* [Exercise]:
Transcribe the records below exactly, from their first line through the line containing "clear_value t1 t2". Omit every line after it.

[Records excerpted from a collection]
════
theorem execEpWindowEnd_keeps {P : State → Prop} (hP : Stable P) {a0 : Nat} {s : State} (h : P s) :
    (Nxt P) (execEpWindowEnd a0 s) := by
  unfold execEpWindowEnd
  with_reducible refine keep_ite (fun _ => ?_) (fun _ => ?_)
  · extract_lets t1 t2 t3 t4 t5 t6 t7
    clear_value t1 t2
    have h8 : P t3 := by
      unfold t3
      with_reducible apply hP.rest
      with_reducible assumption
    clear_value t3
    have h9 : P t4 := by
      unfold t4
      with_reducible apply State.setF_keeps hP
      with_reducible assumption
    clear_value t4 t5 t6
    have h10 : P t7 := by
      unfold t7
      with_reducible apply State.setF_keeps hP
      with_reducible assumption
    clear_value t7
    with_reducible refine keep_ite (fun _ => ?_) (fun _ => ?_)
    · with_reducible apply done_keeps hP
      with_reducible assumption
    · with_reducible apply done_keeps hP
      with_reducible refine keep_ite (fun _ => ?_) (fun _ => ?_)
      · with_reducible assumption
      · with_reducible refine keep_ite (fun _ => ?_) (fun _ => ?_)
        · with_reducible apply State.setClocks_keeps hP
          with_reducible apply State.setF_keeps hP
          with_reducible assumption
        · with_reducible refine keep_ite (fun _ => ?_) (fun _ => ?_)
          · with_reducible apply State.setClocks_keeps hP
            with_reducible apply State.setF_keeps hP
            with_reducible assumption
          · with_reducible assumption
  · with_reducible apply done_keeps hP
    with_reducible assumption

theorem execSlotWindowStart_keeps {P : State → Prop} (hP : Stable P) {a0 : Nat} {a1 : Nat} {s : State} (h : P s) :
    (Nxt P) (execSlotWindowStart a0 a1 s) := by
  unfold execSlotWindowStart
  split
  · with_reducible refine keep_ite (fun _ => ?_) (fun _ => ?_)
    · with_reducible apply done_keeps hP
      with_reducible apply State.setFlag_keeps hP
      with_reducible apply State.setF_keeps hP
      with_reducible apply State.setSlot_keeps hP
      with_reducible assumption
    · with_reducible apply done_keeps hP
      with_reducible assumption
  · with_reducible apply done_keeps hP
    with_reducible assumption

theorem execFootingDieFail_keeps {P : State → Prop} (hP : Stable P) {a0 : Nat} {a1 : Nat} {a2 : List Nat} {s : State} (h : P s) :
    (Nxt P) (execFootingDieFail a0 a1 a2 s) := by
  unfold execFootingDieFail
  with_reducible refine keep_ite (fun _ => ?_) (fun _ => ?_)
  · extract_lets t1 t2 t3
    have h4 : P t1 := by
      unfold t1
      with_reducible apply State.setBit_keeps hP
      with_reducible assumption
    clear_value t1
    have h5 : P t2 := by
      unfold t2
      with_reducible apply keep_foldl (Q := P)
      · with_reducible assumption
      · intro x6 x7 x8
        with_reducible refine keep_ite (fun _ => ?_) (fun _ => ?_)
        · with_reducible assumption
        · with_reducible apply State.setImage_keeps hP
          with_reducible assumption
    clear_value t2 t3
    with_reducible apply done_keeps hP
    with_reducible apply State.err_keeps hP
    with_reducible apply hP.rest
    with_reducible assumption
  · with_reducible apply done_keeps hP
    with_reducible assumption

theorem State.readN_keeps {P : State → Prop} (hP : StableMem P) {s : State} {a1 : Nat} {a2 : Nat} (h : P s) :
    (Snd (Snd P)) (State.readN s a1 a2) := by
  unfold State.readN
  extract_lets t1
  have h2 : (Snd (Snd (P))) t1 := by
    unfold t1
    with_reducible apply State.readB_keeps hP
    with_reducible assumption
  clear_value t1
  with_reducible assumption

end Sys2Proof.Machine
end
════
* [Exercise response]:
theorem execEpWindowEnd_keeps {P : State → Prop} (hP : Stable P) {a0 : Nat} {s : State} (h : P s) :
    (Nxt P) (execEpWindowEnd a0 s) := by
  unfold execEpWindowEnd
  with_reducible refine keep_ite (fun _ => ?_) (fun _ => ?_)
  · extract_lets t1 t2 t3 t4 t5 t6 t7
    clear_value t1 t2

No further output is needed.